Well, guess what! They have just released Flash Player 11 and it includes native 64-bit support for Linux as well. When they discontinued their experimental 64-bit Flash Player earlier this year, Adobe promised to release a 64-bit version of Flash Player for Linux when they release the next major version.

Adobe Releases Flash Player 11 – Finally Delivers 64-bit Flash Player For Linux
I added that link about Adobe's experimental 64-bit player.

Using this procedure, I was able to upgrade to the 64-bit player on my Ubuntu 10.04 system, and play this vitally important video:

So it appears that the procedure works on both Ubuntu's latest release and its latest long term service (LTS) release. What the article doesn't quite mention is that this is still a beta version, but I've been using the previous version on Fedora Linux for some time, and it's worked as well as the 32-bit version, which is not quite the same thing as saying it's just fine.
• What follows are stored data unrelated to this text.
/-! ### The Format Record (R47) -/

theorem clamp_mem {least most : Nat} (n : Nat) (h : least ≤ most) :
    least ≤ clamp least most n ∧ clamp least most n ≤ most := by
  unfold clamp; omega

theorem marginsFit_iff {left right : Nat} : marginsFit left right = true
    ↔ left ≤ 1440 ∧ 120 ≤ right ∧ right ≤ 1560 ∧ left + 120 ≤ right := by
  simp [marginsFit, and_assoc]

namespace FormatRecord
variable {f : FormatRecord}

/-- R47: the ranges of the fields, margins and tab stops by themselves. -/
theorem inRange_iff : f.inRange = true ↔ marginsFit f.left f.right = true ∧ tabsFit f.tabs
    ∧ (2 ≤ f.lineSpacing ∧ f.lineSpacing ≤ 4) ∧ f.zone ≤ 240 ∧ 24 ≤ f.pageLength ∧ f.pageLength ≤ 204 := by
  simp [inRange, marginsFit, tabsFit, and_assoc]

theorem inRange_margins {left right : Nat} (hnew : marginsFit left right = true) (h : f.inRange = true) :
    inRange { f with left := left, right := right } = true := by
  obtain ⟨-, hrest⟩ := inRange_iff.1 h
  exact inRange_iff.2 ⟨hnew, hrest⟩

theorem inRange_tabs {tabs : List Nat} (hnew : tabsFit f.tabs → tabsFit tabs) (h : f.inRange = true) :
    inRange { f with tabs := tabs } = true := by
  obtain ⟨hmargins, htabs, hrest⟩ := inRange_iff.1 h
  exact inRange_iff.2 ⟨hmargins, hnew htabs, hrest⟩

theorem inRange_lineSpacing (n : Nat) (h : f.inRange = true) : inRange { f with lineSpacing := clamp 2 4 n } = true := by
  obtain ⟨hmargins, htabs, -, hrest⟩ := inRange_iff.1 h
  exact inRange_iff.2 ⟨hmargins, htabs, clamp_mem n (by decide), hrest⟩

theorem inRange_zone (n : Nat) (h : f.inRange = true) : inRange { f with zone := clamp 0 240 n } = true := by
  obtain ⟨hmargins, htabs, hspacing, -, hpage⟩ := inRange_iff.1 h
  exact inRange_iff.2 ⟨hmargins, htabs, hspacing, (clamp_mem n (by decide)).2, hpage⟩

theorem inRange_pageLength (n : Nat) (h : f.inRange = true) : inRange { f with pageLength := clamp 24 204 n } = true := by
  obtain ⟨hmargins, htabs, hspacing, hzone, -⟩ := inRange_iff.1 h
  exact inRange_iff.2 ⟨hmargins, htabs, hspacing, hzone, clamp_mem n (by decide)⟩

theorem inRange_setWrap (p : Port) (v : Bool) : (f.setWrap p v).inRange = f.inRange := by cases p <;> rfl

theorem inRange_setJustify (p : Port) (v : Bool) : (f.setJustify p v).inRange = f.inRange := by cases p <;> rfl

end FormatRecord

/-! ### A Format Record replaced (R42, R50) -/

@[simp] theorem relayLine_format (s : State) : (relayLine s).format = s.format := (relayLine_frame s).same .format

@[simp] theorem setFormat_format (f : FormatRecord) (s : State) : (setFormat f s).format = f := relayLine_format _

@[simp] theorem setFormat_partition (f : FormatRecord) (s : State) : (setFormat f s).partition = s.partition :=
  (relayLine_frame { s with format := f }).same .partition

@[simp] theorem marginsMoved_format (s : State) : (marginsMoved s).format = s.format := by
  unfold marginsMoved; split <;> rfl

@[simp] theorem marginsMoved_partition (s : State) : (marginsMoved s).partition = s.partition := by
  unfold marginsMoved; split <;> rfl

/-! ### What the invariants of the settings keep -/

/-- The Format Record stays in range, and the partition valid. -/
def keepsSettings (s t : State) : Prop := (formatInv s → formatInv t) ∧ (partitionInv s → partitionInv t)

theorem settingsStand.keeps {s t : State} (h : settingsStand s t) : keepsSettings s t := by
  obtain ⟨hf, hp⟩ := h
  exact ⟨fun i => by unfold formatInv; rw [hf]; exact i, fun i => by unfold partitionInv; rw [hp]; exact i⟩

theorem keepsSettings.trans {s t u : State} (h : keepsSettings s t) (k : keepsSettings t u) : keepsSettings s u :=
  ⟨fun i => k.1 (h.1 i), fun i => k.2 (h.2 i)⟩

theorem keepsSettings.refl (s : State) : keepsSettings s s := ⟨id, id⟩

/-- A Format Record replaced by one that is in range if the old one was. -/
theorem setFormat_keepsSettings {f : FormatRecord} {s u : State} (hu : u.partition = s.partition)
    (h : s.format.inRange = true → f.inRange = true) : keepsSettings s (setFormat f u) :=
  ⟨fun i => by unfold formatInv; rw [setFormat_format]; exact h i,
    fun i => by unfold partitionInv; rw [setFormat_partition, hu]; exact i⟩

/-! ### The Format commands (R48, R49) -/

theorem formatCommand_keepsSettings (p : Port) {act : State → State × Reply} {s : State} (h : keepsSettings s (act s).1) :
    keepsSettings s (formatCommand p act s).1 := by
  unfold formatCommand; split
  · exact h
  · exact .refl s

theorem cmdSetMargins_keepsSettings (p : Port) (left right : Half) (s : State) :
    keepsSettings s (cmdSetMargins p left right s).1 := by
  refine formatCommand_keepsSettings p ?_
  split
  · rename_i hfit; exact setFormat_keepsSettings (marginsMoved_partition s) (FormatRecord.inRange_margins hfit)
  · exact .refl s

theorem cmdSetTab_keepsSettings (p : Port) (x : Half) (s : State) : keepsSettings s (cmdSetTab p x s).1 := by
  refine formatCommand_keepsSettings p ?_
  dsimp only
  split
  · exact .refl s
  split
  · exact .refl s
  split
  · exact .refl s
  · rename_i hx hnew hroom
    exact setFormat_keepsSettings rfl (FormatRecord.inRange_tabs fun h =>
      h.insertStop (Nat.le_of_not_lt hx) (by simpa using hnew) (Nat.lt_of_not_le hroom))

theorem cmdClearTab_keepsSettings (p : Port) (x : Half) (s : State) : keepsSettings s (cmdClearTab p x s).1 := by
  refine formatCommand_keepsSettings p ?_
  dsimp only; split
  · exact setFormat_keepsSettings rfl (FormatRecord.inRange_tabs fun h => h.filter _)
  · exact .refl s

theorem cmdClearAllTabs_keepsSettings (p : Port) (s : State) : keepsSettings s (cmdClearAllTabs p s).1 :=
  formatCommand_keepsSettings p (setFormat_keepsSettings rfl (FormatRecord.inRange_tabs fun _ => tabsFit_nil))

theorem cmdSetSpacing_keepsSettings (p : Port) (v : Byte) (s : State) : keepsSettings s (cmdSetSpacing p v s).1 := by
  refine formatCommand_keepsSettings p ?_
  split
  · exact setFormat_keepsSettings rfl id
  · exact .refl s

theorem cmdSetLineSpacing_keepsSettings (p : Port) (v : Byte) (s : State) :
    keepsSettings s (cmdSetLineSpacing p v s).1 :=
  formatCommand_keepsSettings p (setFormat_keepsSettings rfl (FormatRecord.inRange_lineSpacing _))

theorem cmdSetImpression_keepsSettings (p : Port) (v : Byte) (s : State) :
    keepsSettings s (cmdSetImpression p v s).1 := by
  refine formatCommand_keepsSettings p ?_
  split
  · exact setFormat_keepsSettings rfl id
  · exact .refl s

theorem cmdSetMarginZone_keepsSettings (p : Port) (v : Half) (s : State) :
    keepsSettings s (cmdSetMarginZone p v s).1 :=
  formatCommand_keepsSettings p (setFormat_keepsSettings rfl (FormatRecord.inRange_zone _))

theorem cmdSetPageLength_keepsSettings (p : Port) (v : Byte) (s : State) :
    keepsSettings s (cmdSetPageLength p v s).1 :=
  formatCommand_keepsSettings p (setFormat_keepsSettings rfl (FormatRecord.inRange_pageLength _))

/-! ### Options and the partition (R188, R192) -/

theorem stopHolding_settings (s : State) : settingsStand s (stopHolding s) := .ite ⟨rfl, rfl⟩ (.refl s)

theorem spellingStored_settings (p : Port) (on : Bool) (s : State) : settingsStand s (spellingStored p on s) := by
  have hdrop : settingsStand s (dropLineSpelling s.line.serial s) := .of_frame (dropLineSpelling_frame _ s) (by decide)
  exact .ite (.ite (hdrop.trans (.of_frame (rebuildWords_frame false _) (by decide)))
    (hdrop.trans (stopHolding_settings { dropLineSpelling s.line.serial s with line := _ }))) (.refl s)

/-- R42, R188: Wrap and Justify are the only options that the Format Record holds, and they have no range. -/
theorem storeSwitch_keepsSettings (o : OptionId) (p : Port) (v : Bool) (s : State) :
    keepsSettings s (storeSwitch o p v s) := by
  have hoptions (x : Options) : settingsStand s { s with options := x } := ⟨rfl, rfl⟩
  cases o with
  | entryMode => exact (hoptions _).keeps
  | keyboardSharing => exact (settingsStand.ite (hoptions _) ((hoptions _).trans (cancelAwaits_settings _))).keeps
  | spelling => exact ((hoptions _).trans (spellingStored_settings .console v _)).settle.keeps
  | spellHold => exact (settingsStand.ite (hoptions _) ((hoptions _).trans (stopHolding_settings _))).keeps
  | doneTone => exact (hoptions _).keeps
  | linkSpelling => exact ((hoptions _).trans (spellingStored_settings .link v _)).settle.keeps
  | wrap => exact ⟨fun i => (FormatRecord.inRange_setWrap p v).trans i, id⟩
  | justify => exact ⟨fun i => (FormatRecord.inRange_setJustify p v).trans i, id⟩
  | restDelay => exact .refl s
  | holdLimit => exact .refl s

theorem storeNumber_settings (o : OptionId) (n : Nat) (s : State) : settingsStand s (storeNumber o n s) := by
  have hoptions (x : Options) : settingsStand s { s with options := x } := ⟨rfl, rfl⟩
  unfold storeNumber; split
  · exact (hoptions _).trans (restartRest_settings _)
  · exact hoptions _
  · exact .refl s

theorem cmdSetOption_keepsSettings (p : Port) (id : Byte) (value : Half) (s : State) :
    keepsSettings s (cmdSetOption p id value s).1 := by
  unfold cmdSetOption
  split
  · exact .refl s
  split
  · exact .refl s
  split
  · exact (storeNumber_settings _ _ s).keeps
  split
  · exact .refl s
  · exact storeSwitch_keepsSettings _ p _ s

/-- R192: a partition is stored only when it is valid. -/
theorem cmdPartition_keepsSettings (pool words linkRing consoleRing : Half) (s : State) :
    keepsSettings s (cmdPartition pool words linkRing consoleRing s).1 := by
  unfold cmdPartition; dsimp only
  split
  · exact .refl s
  split
  · exact .refl s
  split
  · exact .refl s
  · rename_i hvalid _
    obtain ⟨hformat, hpartition⟩ : settingsStand _ (emptyMemory { s with partition :=
      ⟨pool.toNat, words.toNat, linkRing.toNat, consoleRing.toNat⟩ }) := .of_frame (emptyMemory_frame _) (by decide)
    refine ⟨fun i => ?_, fun _ => ?_⟩
    · unfold formatInv; rw [hformat]; exact i
    · unfold partitionInv; rw [hpartition]; simpa using hvalid

/-! ### Every block and every event -/

/-- R174: whatever a command's owner does, it keeps both. -/
theorem owner_keepsSettings {c : Instr} {f : State → State × Reply} (h : ownerOf c = some f) (s : State) :
    keepsSettings s (f s).1 := by
  cases c <;> cases h
  case setOption => exact cmdSetOption_keepsSettings _ _ _ s
  case partition => exact cmdPartition_keepsSettings _ _ _ _ s
  case setMargins => exact cmdSetMargins_keepsSettings _ _ _ s
  case setTab => exact cmdSetTab_keepsSettings _ _ s
  case clearTab => exact cmdClearTab_keepsSettings _ _ s
  case clearAllTabs => exact cmdClearAllTabs_keepsSettings _ s
  case setSpacing => exact cmdSetSpacing_keepsSettings _ _ s
  case setLineSpacing => exact cmdSetLineSpacing_keepsSettings _ _ s
  case setImpression => exact cmdSetImpression_keepsSettings _ _ s
  case setMarginZone => exact cmdSetMarginZone_keepsSettings _ _ s
  case setPageLength => exact cmdSetPageLength_keepsSettings _ _ s
  all_goals refine settingsStand.keeps ?_
  case readStatus => exact cmdReadStatus_settings _ s
  case setNotices => exact cmdSetNotices_settings _ _ _ _ s
  case restart => exact cmdRestart_settings s
  case keyStroke => exact cmdKeyStroke_settings _ _ s
  case typeText => exact cmdTypeText_settings _ s
  case releaseLine => exact cmdReleaseLine_settings _ s
  case awaitKeys => exact cmdAwaitKeys_settings _ _ _ s
  case cancelAwait => exact cancelAwaits_settings s
  case readFormat => exact .refl s
  case feed => exact cmdFeed_settings _ _ s
  case formFeed => exact cmdFormFeed_settings _ s
  case cancelPrinting p => exact (settingsStand.of_frame (cancelJobs_frame p s) (by decide)).settle
  case rehome => exact cmdRehome_settings s
  case wheelChange => exact cmdWheelChange_settings s
  case wheelMounted => exact cmdWheelMounted_settings s
  case loadSupply => exact cmdLoadSupply_settings _ _ _ s
  case liftLast => exact takeLift_settings _ _ _ s
  case liftWord => exact takeLift_settings _ _ _ s
  case liftLine => exact takeLift_settings _ _ _ s
  case liftBack => exact cmdLiftBack_settings _ _ _ s
  case retractLine => exact takeLift_settings _ _ _ s
  case relocate => exact cmdRelocate_settings s
  case readSuspect => exact cmdReadSuspect_settings _ s
  case ignoreSuspect => exact cmdIgnoreSuspect_settings _ s
  case addWordByIndex => exact cmdAddWordByIndex_settings _ s
  case addWord => exact cmdAddWord_settings _ s
  case removeWord => exact cmdRemoveWord_settings _ s
  case saveUserWords => exact cmdSaveUserWords_settings _ s
  case checkWord => exact cmdCheckWord_settings _ s
  case showMessage => exact cmdShowMessage_settings _ _ _ s
  case clearMessage => exact cmdClearMessage_settings _ s
  case setTones => exact cmdSetTones_settings _ _ _ s

section
variable (p : Port) (code : Byte) (count : Nat) {f : State → State × Reply} (s : State)

theorem owned_keepsSettings (hf : ∀ u, keepsSettings u (f u).1) :
    keepsSettings s (finish ((f (taken p s)).1.reply p code (f (taken p s)).2)) :=
  ((taken_settings p s).keeps.trans (hf _)).trans (settingsStand.answered p code _).keeps

theorem checked_settings (st : Status) : settingsStand s (finish ((taken p s).reply p code (.plain st))) :=
  (taken_settings p s).trans (.answered p code _)

theorem takeBlock_keepsSettings (hf : ∀ u, keepsSettings u (f u).1) : keepsSettings s (takeBlock p code count f s) := by
  unfold takeBlock; dsimp only; split
  · exact (checked_settings p code s _).keeps
  · exact owned_keepsSettings p code s hf

theorem offer_keepsSettings (hf : ∀ u, keepsSettings u (f u).1) : keepsSettings s (offer p code count f s) :=
  offer_keeps (P := keepsSettings s) (.refl s) (settingsStand.setPort s p _).keeps
    (fun st => (refusedBlock_settings p code st s).keeps) (fun st => (checked_settings p code s st).keeps)
    (owned_keepsSettings p code s hf)

theorem blockOwner_keepsSettings (data : List Byte) : keepsSettings s (blockOwner p code data s).1 := by
  cases h : (decodeBlock p code data).bind ownerOf with
  | none =>
    have e : blockOwner p code data = refuse .length := by rw [blockOwner, h]
    rw [e]; exact .refl s
  | some f =>
    have e : blockOwner p code data = f := by rw [blockOwner, h]
    obtain ⟨c, -, hc⟩ := Option.bind_eq_some_iff.1 h
    rw [e]; exact owner_keepsSettings hc s

end
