-- ==== Sys2Proof/Machine/Flags.lean ====
section
/-! DEFINITION. Every computation of a value with its flags, each once: the accumulator operations (R201 to R208), increment and
decrement (R209, R211), DAA (R213), the 16-bit sums (R183, R230, R233), rotates and shifts (R240 to R252), and the bit test (R253). Sums are
computed in the naturals and reduced at the end, as the rules write them. -/

namespace Sys2Proof.Machine

/-- `F` from the four flags: bits 7, 6, 5, 4, and the low nibble zero (R22, R23). -/
def flagByte (z n h c : Bool) : Byte :=
  BitVec.ofBool z ++ BitVec.ofBool n ++ BitVec.ofBool h ++ BitVec.ofBool c ++ 0#4

/-- Write all four flags. -/
def State.setFlags (s : State) (z n h c : Bool) : State :=
  { s with f := flagByte z n h c }

/-- A byte with the four flags that go with it. -/
structure Flagged where
  value : Byte
  z : Bool
  n : Bool
  h : Bool
  c : Bool
  deriving DecidableEq, Repr

/-- `v[3:0]`. -/
def nibble (v : Byte) : Nat := v.toNat % 16

/-- R201, R202: `a + v + c`. -/
def addFlags (a v : Byte) (c : Bool) : Flagged :=
  let t := a.toNat + v.toNat + c.toNat
  { value := BitVec.ofNat 8 t
    z := decide (t % 256 = 0)
    n := false
    h := decide (0xF < nibble a + nibble v + c.toNat)
    c := decide (0xFF < t) }

/-- R203, R204: `a - v - c`. -/
def subFlags (a v : Byte) (c : Bool) : Flagged :=
  let t := a - v - BitVec.ofNat 8 c.toNat
  { value := t
    z := decide (t = 0)
    n := true
    h := decide (nibble a < nibble v + c.toNat)
    c := decide (a.toNat < v.toNat + c.toNat) }

/-- R205 to R207: a bitwise result. -/
def logicFlags (t : Byte) (h : Bool) : Flagged where
  value := t
  z := decide (t = 0)
  n := false
  h := h
  c := false

/-- The accumulator operation `op` of R129 on `a` and `v` with the old carry `c`; `value` is what A holds afterwards. -/
def aluFlags (op : AluOp) (a v : Byte) (c : Bool) : Flagged :=
  match op with
  | .add => addFlags a v false
  | .adc => addFlags a v c
  | .sub => subFlags a v false
  | .sbc => subFlags a v c
  | .and => logicFlags (a &&& v) true
  | .xor => logicFlags (a ^^^ v) false
  | .or => logicFlags (a ||| v) false
  | .cp => { subFlags a v false with value := a }

/-- R209: `v + 1`, C as it was. -/
def incFlags (v : Byte) (c : Bool) : Flagged where
  value := v + 1
  z := decide (v + 1 = 0)
  n := false
  h := decide (nibble v = 0xF)
  c := c

/-- R211: `v - 1`, C as it was. -/
def decFlags (v : Byte) (c : Bool) : Flagged where
  value := v - 1
  z := decide (v - 1 = 0)
  n := true
  h := decide (nibble v = 0)
  c := c

/-- R213, the adjustment after an addition: its two tests use A before any adjustment. -/
def daaAddAdjust (a : Byte) (h c : Bool) : Byte :=
  (if h ∨ 9 < nibble a then 0x06 else 0x00) ||| (if c ∨ 0x99 < a.toNat then 0x60 else 0x00)

/-- R213, the adjustment after a subtraction. -/
def daaSubAdjust (h c : Bool) : Byte :=
  (if h then 0x06 else 0x00) ||| (if c then 0x60 else 0x00)

/-- R213. -/
def daaFlags (a : Byte) (n h c : Bool) : Flagged :=
  let t := if n then a - daaSubAdjust h c else a + daaAddAdjust a h c
  { value := t
    z := decide (t = 0)
    n := n
    h := false
    c := if n then c else decide (c ∨ 0x99 < a.toNat) }

/-- R183, R233: SP plus the signed byte, with the two carries of the unsigned low-byte sum. -/
def spPlus (sp : Addr) (e : Byte) : Addr := sp + sext16 e

/-- `H` of R183 and R233: carry out of bit 3. -/
def spPlusH (sp : Addr) (e : Byte) : Bool := decide (0xF < sp.toNat % 16 + e.toNat % 16)

/-- `C` of R183 and R233: carry out of bit 7. -/
def spPlusC (sp : Addr) (e : Byte) : Bool := decide (0xFF < sp.toNat % 256 + e.toNat)

/-- `H` of R230: carry out of bit 11. -/
def add16H (x y : Addr) : Bool := decide (0xFFF < x.toNat % 4096 + y.toNat % 4096)

/-- `C` of R230: carry out of bit 15. -/
def add16C (x y : Addr) : Bool := decide (0xFFFF < x.toNat + y.toNat)

/-- R245 to R252: the value and the carry out of a rotate or shift of `v` with the old carry `c`. -/
def rotValue (o : RotOp) (v : Byte) (c : Bool) : Byte × Bool :=
  match o with
  | .rlc => (v.extractLsb' 0 7 ++ v.extractLsb' 7 1, v.getLsbD 7)
  | .rrc => (v.extractLsb' 0 1 ++ v.extractLsb' 1 7, v.getLsbD 0)
  | .rl => (v.extractLsb' 0 7 ++ BitVec.ofBool c, v.getLsbD 7)
  | .rr => (BitVec.ofBool c ++ v.extractLsb' 1 7, v.getLsbD 0)
  | .sla => (v <<< 1, v.getLsbD 7)
  | .sra => ((v >>> 1) ||| (v &&& 0x80), v.getLsbD 0)
  | .swap => (v.extractLsb' 0 4 ++ v.extractLsb' 4 4, false)
  | .srl => (v >>> 1, v.getLsbD 0)

/-- R245 to R252 with their flags. -/
def rotFlags (o : RotOp) (v : Byte) (c : Bool) : Flagged :=
  let w := rotValue o v c
  { value := w.1
    z := decide (w.1 = 0)
    n := false
    h := false
    c := w.2 }

/-- `1 << b` (R254, R255). -/
def bitMask (b : Fin 8) : Byte := 1#8 <<< b.val

/-- Write the four flags of a computed byte. -/
def State.withFlags (s : State) (r : Flagged) : State :=
  s.setFlags r.z r.n r.h r.c

end Sys2Proof.Machine
end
Checking Adobe's download page, there is also a 64-bit version of the player for Windows and Macs. I cannot testify to the quality of either, of course.

There are at least a few folks who read this blog who use Linux, so I thought I'd pass this on.

Wednesday, July 13, 2011

Say Goodbye, Part 5

Today looks like a pretty dull day in Space Shuttle mission STS-135, so here are a couple of photos from yesterday. First up, a photo of Shuttle astronaut Ron Garan riding on the International Space Station's robotic arm while repairing that faulty fuel pump:

Image credit: NASA

The second image is a lovely shot of the Atlantis cargo bay, as the crew gets ready to transfer supplies and parts from the Raffaello logistics module to the ISS:

Image credit: NASA

It's hard not to be impressed by these pictures, and by the sophistication and scale of the technology that's part of the Shuttle and the ISS.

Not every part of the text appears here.